Ira got up from the table, went into his cold, dark little bedroom, and got his overcoat. He would just stroll about, all right? he told himself. He didn’t have to go to Mamie’s. He’d just try to think. Maybe he could convince himself there was nothing to the whole thing. Zaida had left Mamie’s. He had a right to leave. His four sons contributed toward his keep; he could spend his room-and-board money anywhere. Pop was right. The old man objected to the girls, the radio, maybe half-grown swains pestered him. Who knew? Sadie had three boys, no girls. Bet that was it. Bet. But if not, if Zaida didn’t say anything, well — he could go on all night debating with himself.
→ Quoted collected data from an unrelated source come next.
/-- The four duties of the mixer are duties of the port (R138, R144). -/
theorem computeDuties_ok (s : State) (thr : Int) (rud ele ail : Scalar) (vf : Option Scalar) :
    DutiesOk (s.computeDuties thr rud ele ail vf).lt.duty := by
  have hc := ceilingOf_range (s.x .limit)
  intro i
  have := fun m => dutyOf_le s.cfg hc.1 hc.2 m
  fin_cases i <;> exact le_trans (this _) hc.2

theorem rawDuty_le (en v : Word) : (rawDuty en v : Int) ≤ dutyMax := by
  unfold rawDuty
  split
  · rw [clampInt_eq (by decide)]
    simp only [dutyMax]
    omega
  · decide

/-! ### Every event keeps it -/

theorem estUpdate_sound : ∀ e ∈ estUpdateEvents, ∀ s, Sound s → Sound (e s) := by
  intro e he s h
  simp only [estUpdateEvents, List.mem_cons, List.not_mem_nil, or_false] at he
  rcases he with rfl | rfl | rfl | rfl | rfl | rfl | rfl | rfl | rfl | rfl
  · exact ⟨h.cfg, h.memory, h.filter, Calib.take_ok h.calib _, h.duty, h.dutyOut⟩
  all_goals exact h.setX _ _

theorem ctlRun_sound (f : State → AttitudeSample) (g : State → Vec3) :
    ∀ e ∈ ctlRunEvents f g, ∀ s, Sound s → Sound (e s) := by
  intro e he s h
  simp only [ctlRunEvents, List.mem_cons, List.not_mem_nil, or_false] at he
  rcases he with rfl | rfl | rfl | rfl | rfl | rfl | rfl <;> exact h.congr rfl rfl rfl rfl rfl rfl

theorem mixRun_sound (thr : State → Int) (rud ele ail : State → Scalar) (vf : State → Option Scalar) :
    ∀ e ∈ mixRunEvents (fun s => s.computeDuties (thr s) (rud s) (ele s) (ail s) (vf s)),
      ∀ s, Sound s → Sound (e s) := by
  intro e he s h
  simp only [mixRunEvents, List.mem_cons, List.not_mem_nil, or_false] at he
  rcases he with rfl | rfl | rfl | rfl | rfl | rfl | rfl | rfl | rfl
  · exact ⟨h.cfg, h.memory, h.filter, h.calib, computeDuties_ok s _ _ _ _ _, h.dutyOut⟩
  all_goals first | exact h.setX _ _ | exact h.outputDuty _

theorem mixTest_sound (en : State → Word) : ∀ e ∈ mixTestEvents en, ∀ s, Sound s → Sound (e s) := by
  intro e he s h
  simp only [mixTestEvents, List.mem_cons, List.not_mem_nil, or_false] at he
  rcases he with rfl | rfl | rfl | rfl | rfl | rfl | rfl | rfl
  all_goals first
    | exact h.outputDuty _
    | exact ⟨h.cfg, h.memory, h.filter, h.calib, h.duty.set _ (rawDuty_le _ _), h.dutyOut⟩

theorem onlyIf_sound {c : State → Bool} {es : List Event} (h : ∀ e ∈ es, ∀ s, Sound s → Sound (e s)) :
    ∀ e ∈ es.map (Event.onlyIf c), ∀ s, Sound s → Sound (e s) := by
  intro e he s hs
  obtain ⟨e', he', rfl⟩ := List.mem_map.mp he
  unfold Event.onlyIf
  split
  · exact h e' he' s hs
  · exact hs

/-- Every event of every tick step keeps soundness. -/
theorem tickEvents_sound (p : Phase) : ∀ e ∈ tickEvents p, ∀ s, Sound s → Sound (e s) := by
  cases p with
  | t6 => exact estUpdate_sound
  | t10 =>
    intro e he s h
    rcases List.mem_cons.mp he with rfl | he
    · exact h.congr rfl rfl rfl rfl rfl rfl
    · exact onlyIf_sound (ctlRun_sound _ _) e he s h
  | t11 =>
    intro e he s h
    rcases List.mem_cons.mp he with rfl | he
    · exact h.congr rfl rfl rfl rfl rfl rfl
    · rcases List.mem_append.mp he with he | he
      · exact onlyIf_sound (mixTest_sound _) e he s h
      · exact onlyIf_sound (mixRun_sound _ _ _ _ _) e he s h
  | t1 =>
    intro e he s h
    simp only [tickEvents, t1Events, List.mem_cons, List.not_mem_nil, or_false] at he
    rcases he with rfl | rfl | rfl | rfl
    · exact h.congr rfl rfl rfl rfl rfl rfl
    · exact ⟨h.cfg, h.memory, Filter.put_ok h.filter _, h.calib, h.duty, h.dutyOut⟩
    · exact h.setX _ _
    · simp only
      split
      · exact h.setX _ _
      · exact h
  | t2 =>
    intro e he s h
    simp only [tickEvents, t2Events, List.mem_cons, List.not_mem_nil, or_false] at he
    rcases he with rfl | rfl <;> exact h.congr rfl rfl rfl rfl rfl rfl
  | t3 =>
    intro e he s h
    simp only [tickEvents, t3Events, List.mem_cons, List.not_mem_nil, or_false] at he
    subst he
    simp only
    split
    · exact h.congr rfl rfl rfl rfl rfl rfl
    · exact h
  | t4 =>
    intro e he s h
    simp only [tickEvents, t4Events, List.mem_cons, List.not_mem_nil, or_false] at he
    rcases he with rfl | rfl
    · exact h.congr rfl rfl rfl rfl rfl rfl
    · exact h.setX _ _
  | t5 =>
    intro e he s h
    simp only [tickEvents, t5Events, List.mem_cons, List.not_mem_nil, or_false] at he
    rcases he with rfl | rfl | rfl
    · exact h.congr rfl rfl rfl rfl rfl rfl
    · simp only
      split
      · have h' : Sound { s with cal := s.cal.restart } :=
          ⟨h.cfg, h.memory, h.filter, Calib.restart_ok h.calib, h.duty, h.dutyOut⟩
        exact h'.setX _ _
      · split
        · exact h.setX _ _
        · exact h
    · simp only
      split
      · exact h.congr rfl rfl rfl rfl rfl rfl
      · split
        · exact h.congr rfl rfl rfl rfl rfl rfl
        · exact h
  | t7 =>
    intro e he s h
    simp only [tickEvents, t7Events, List.mem_cons, List.not_mem_nil, or_false] at he
    rcases he with rfl | rfl
    · exact h.congr rfl rfl rfl rfl rfl rfl
    · simp only
      split
      · exact h.setX _ _
      · exact h
  | t8 =>
    intro e he s h
    simp only [tickEvents, t8Events, List.mem_cons, List.not_mem_nil, or_false] at he
    rcases he with rfl | rfl | rfl | rfl | rfl | rfl | rfl | rfl
    all_goals exact h.congr rfl (by simp) rfl rfl rfl rfl
  | t9 =>
    intro e he s h
    simp only [tickEvents, t9Events, List.mem_cons, List.not_mem_nil, or_false] at he
    subst he
    exact h.congr rfl rfl rfl rfl rfl rfl
  | t12 =>
    intro e he s h
    simp only [tickEvents, t12Events, List.mem_cons, List.not_mem_nil, or_false] at he
    rcases he with rfl | rfl | rfl <;> exact h.congr rfl (by simp) rfl rfl rfl rfl
  | t13 =>
    intro e he s h
    simp only [tickEvents, t13Events, List.mem_cons, List.not_mem_nil, or_false] at he
    rcases he with rfl | rfl
    · exact h.congr rfl rfl rfl rfl rfl rfl
    · simp only
      split
      · exact h.congr rfl rfl rfl rfl rfl rfl
      · split <;> exact h.congr rfl rfl rfl rfl rfl rfl

theorem PktFrame.sound {s t : State} (h : PktFrame s t) (hs : Sound s) : Sound t :=
  hs.congr h.cfg h.length h.bf h.cal (by rw [h.lt]) h.dutyOut

/-! ### Calls by label -/

theorem ofOption_eq_ok {o : Option Instr} {i : Instr} : Decoded.ofOption o = .ok i ↔ o = some i := by
  cases o <;> simp [Decoded.ofOption]

/-- No label of R73 names a wire command (R70). -/
theorem decodeCall_not_wire {c : Call} {i : Instr} (h : decodeCall c = .ok i) : isWireCommand i = false := by
  unfold decodeCall at h
  split at h <;>
    simp only [ofOption_eq_ok, Option.map_eq_some_iff, Option.bind_eq_some_iff, Decoded.ok.injEq, reduceCtorEq] at h
  all_goals first
    | (subst h; rfl)
    | (obtain ⟨_, _, rfl⟩ := h; rfl)
    | (obtain ⟨_, _, _, _, rfl⟩ := h; rfl)

/-- An operation run on its own leaves both agents where they are (log 9). -/
theorem exec_operation {i : Instr} (hw : isWireCommand i = false) (hp : phaseOf i = none) (s : State) :
    ∃ t, exec i s = .next t ∧ TickFrame s t := by
  cases i with
  | rd _ => cases hw
  | wr _ _ => cases hw
  | brd _ _ => cases hw
  | bwr _ _ => cases hw
  | echo _ => cases hw
  | rbWrite id v =>
    refine ⟨_, rfl, ⟨rfl, ?_, rfl, rfl, rfl, rfl, rfl, rfl, rfl, rfl, rfl, rfl, List.prefix_refl _, le_refl _⟩⟩
    simp only [regWrite]
    split <;> simp
  | estUpdate => exact ⟨_, rfl, runEvents_relates TickFrame.refl TickFrame.trans estUpdate_frame s⟩
  | ctlRun p g =>
    refine ⟨_, rfl, ?_⟩
    exact .trans (runEvents_relates TickFrame.refl TickFrame.trans (ctlRun_frame (fun _ => p) (fun _ => g)) s) (.of_env rfl (le_refl _))
  | mixRun thr rud ele ail vf =>
    exact ⟨_, rfl, runEvents_relates TickFrame.refl TickFrame.trans
      (mixRun_frame (fun _ => thr) (fun _ => rud) (fun _ => ele) (fun _ => ail) (fun _ => vf)) s⟩
  | mixTest en => exact ⟨_, rfl, runEvents_relates TickFrame.refl TickFrame.trans (mixTest_frame fun _ => en) s⟩
  | tickT1 => cases hp
  | tickT2 => cases hp
  | tickT3 => cases hp
  | tickT4 => cases hp
  | tickT5 => cases hp
  | tickT6 => cases hp
  | tickT7 => cases hp
  | tickT8 => cases hp
  | tickT9 => cases hp
  | tickT10 => cases hp
  | tickT11 => cases hp
  | tickT12 => cases hp
  | tickT13 => cases hp
  | _ => exact ⟨_, rfl, .of_env rfl (le_refl _)⟩

/-- An operation run on its own keeps soundness. -/
theorem exec_operation_sound {i : Instr} (hw : isWireCommand i = false) (hp : phaseOf i = none) {s t : State}
    (h : Sound s) (ht : exec i s = .next t) : Sound t := by
  cases i with
  | rd _ => cases hw
  | wr _ _ => cases hw
  | brd _ _ => cases hw
  | bwr _ _ => cases hw
  | echo _ => cases hw
  | tickT1 => cases hp
  | tickT2 => cases hp
  | tickT3 => cases hp
  | tickT4 => cases hp
  | tickT5 => cases hp
  | tickT6 => cases hp
  | tickT7 => cases hp
  | tickT8 => cases hp
  | tickT9 => cases hp
  | tickT10 => cases hp
  | tickT11 => cases hp
  | tickT12 => cases hp
  | tickT13 => cases hp
  | rbWrite id v =>
    cases ht
    exact h.congr rfl (by simp only [regWrite]; split <;> simp) rfl rfl rfl rfl
  | mafReset =>
    cases ht
    exact ⟨h.cfg, h.memory, Filter.cleared_ok h.cfg.w_pos h.filter.buf_length, h.calib, h.duty, h.dutyOut⟩
  | mafPut v =>
    cases ht
    exact ⟨h.cfg, h.memory, Filter.put_ok h.filter v, h.calib, h.duty, h.dutyOut⟩
  | estInit =>
    cases ht
    exact ⟨h.cfg, h.memory, h.filter, Calib.restart_ok h.calib, h.duty, h.dutyOut⟩
  | estStartCal =>
    cases ht
    exact ⟨h.cfg, h.memory, h.filter, Calib.restart_ok h.calib, h.duty, h.dutyOut⟩
  | estUpdate =>
    cases ht
    exact runEvents_keeps estUpdate_sound h
  | ctlRun p g =>
    cases ht
    exact (runEvents_keeps (ctlRun_sound (fun _ => p) (fun _ => g)) h).congr rfl rfl rfl rfl rfl rfl
  | mixRun thr rud ele ail vf =>
    cases ht
    exact runEvents_keeps
      (mixRun_sound (fun _ => thr) (fun _ => rud) (fun _ => ele) (fun _ => ail) (fun _ => vf)) h
  | mixTest en =>
    cases ht
    exact runEvents_keeps (mixTest_sound fun _ => en) h
  | _ =>
    cases ht
    exact h.congr rfl rfl rfl rfl rfl rfl

/-! ### What a step can do -/

/-- A tick step placed by its label runs like the one `phase` names. -/
theorem exec_phase {i : Instr} {p : Phase} (hp : phaseOf i = some p) (s : State) : exec i s = .next (s.runStep p) := by
  cases i with
  | tickT1 => cases hp; rfl
  | tickT2 => cases hp; rfl
  | tickT3 => cases hp; rfl
  | tickT4 => cases hp; rfl
  | tickT5 => cases hp; rfl
  | tickT6 => cases hp; rfl
  | tickT7 => cases hp; rfl
  | tickT8 => cases hp; rfl
  | tickT9 => cases hp; rfl
  | tickT10 => cases hp; rfl
  | tickT11 => cases hp; rfl
  | tickT12 => cases hp; rfl
  | tickT13 => cases hp; rfl
  | _ => cases hp

/-- Every instruction completes (R200): a wire command, a tick step, or an operation on its own. -/
theorem exec_next (i : Instr) (s : State) : ∃ t, exec i s = .next t := by
  cases hw : isWireCommand i with
  | true => exact ⟨_, exec_wire hw s⟩
  | false =>
    cases hp : phaseOf i with
    | some p => exact ⟨_, exec_phase hp s⟩
    | none => exact (exec_operation hw hp s).imp fun _ h => h.1

/-- The three ways of taking a datagram up: none is there, it is in hand, it is dropped. -/
theorem takeUp_cases {s t : State} (h : s.takeUp = .next t) :
    (s.inbox = [] ∧ t = s) ∨
    (∃ d ds i, s.inbox = d :: ds ∧ decodeDatagram s.cfg.rxMax d.bytes = .ok i ∧
      t = { s with inbox := ds, rx := d, tx := [], pkt := .handling i 0 }) ∨
    (∃ d ds, s.inbox = d :: ds ∧ t = { s with inbox := ds, rx := ⟨0, []⟩, tx := [], pkt := .idle }) := by
  unfold State.takeUp at h
  split at h
  · rename_i hi
    cases h
    exact .inl ⟨hi, rfl⟩
  · rename_i d ds hi
    split at h
    · rename_i i hd
      cases h
      exact .inr (.inl ⟨d, ds, i, hi, hd, rfl⟩)
    · cases h
    all_goals
      cases h
      exact .inr (.inr ⟨d, ds, hi, rfl⟩)

/-- A datagram decodes to a wire command (R70). -/
theorem decodeDatagram_wire {n : Nat} {rx : List Byte} {i : Instr} (h : decodeDatagram n rx = .ok i) :
    isWireCommand i = true := by
  unfold decodeDatagram at h
  repeat' split at h
  all_goals first
    | (cases h; rfl)
    | cases h

/-- Each wire command has at least the two events of its timestamp refresh and one more. -/
theorem pktEvents_length {i : Instr} (h : isWireCommand i = true) (cfg : Cfg) : 0 < (pktEvents cfg i).length := by
  cases i with
  | rd _ => exact Nat.succ_pos _
  | wr _ _ => exact Nat.succ_pos _
  | brd _ _ => exact Nat.succ_pos _
  | bwr _ _ => exact Nat.succ_pos _
  | echo _ => exact Nat.succ_pos _
  | _ => cases h

/-- One event of TICK: the step goes on, or is over. -/
theorem tickOne_cases (s : State) :
    (∃ e ∈ tickEvents s.phase, s.tickOne = { e s with micro := s.micro + 1 } ∧
      s.micro + 1 < (tickEvents s.phase).length) ∨
    (∃ es, (∀ e ∈ es, e ∈ tickEvents s.phase) ∧ s.tickOne = (runEvents es s).endStep s.phase) := by
  have hmem : ∀ e ∈ (tickEvents s.phase).drop s.micro, e ∈ tickEvents s.phase := fun e => List.mem_of_mem_drop
  unfold State.tickOne
  split
  · exact .inr ⟨[], by simp, rfl⟩
  · rename_i e he
    exact .inr ⟨[e], by simpa using hmem e (by simp [he]), rfl⟩
  · rename_i e e' es he
    refine .inl ⟨e, hmem e (by simp [he]), rfl, ?_⟩
    have := congrArg List.length he
    simp only [List.length_drop, List.length_cons] at this
    omega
For a moment the waning ivory moon above the gloomy gantries of the New York Central trestle seemed poised like a tusk at Ira as he pattered down the sandstone steps of the stoop to the sidewalk; boar’s tusk aimed at Endymion, he thought, turning left on grubby, cold, dark, deserted 119th Street toward the corner at Park Avenue. Why did he have to think of that, being gored by a waning moon; he didn’t like the image at all, the associations — just showed how uneasy he was. The November night air, the Shabbes air, nipped at the warmth he had just brought from the kitchen, the little warmth stored under his overcoat. He buttoned the garment all the way up. Single-breasted overcoats didn’t retain the heat the way double-breasted coats did, even if they were both made of shoddy wool. He’d know better than to buy a secondhand Chesterfield next time. He had chosen it because Iz was wearing one. It made Iz look slim and ascetic and studious. Well. . Ira plugged hands into pockets. Across the street, the old Jewish couple’s shabby little candy store was closed. It was getting late anyway, and it was Shabbes. The only store open was Biolov’s on the corner of Park Avenue, the resplendent show window featuring an almost life-sized figure of a fisherman in sou’wester oilskins, facing a green amphora and lugging on his back a huge codfish above the legend SCOTT’S EMULSION. Good symbol, the codfish, reminiscent of Shakespeare’s gags about the codpiece. His cod, and the moon goring him because of it.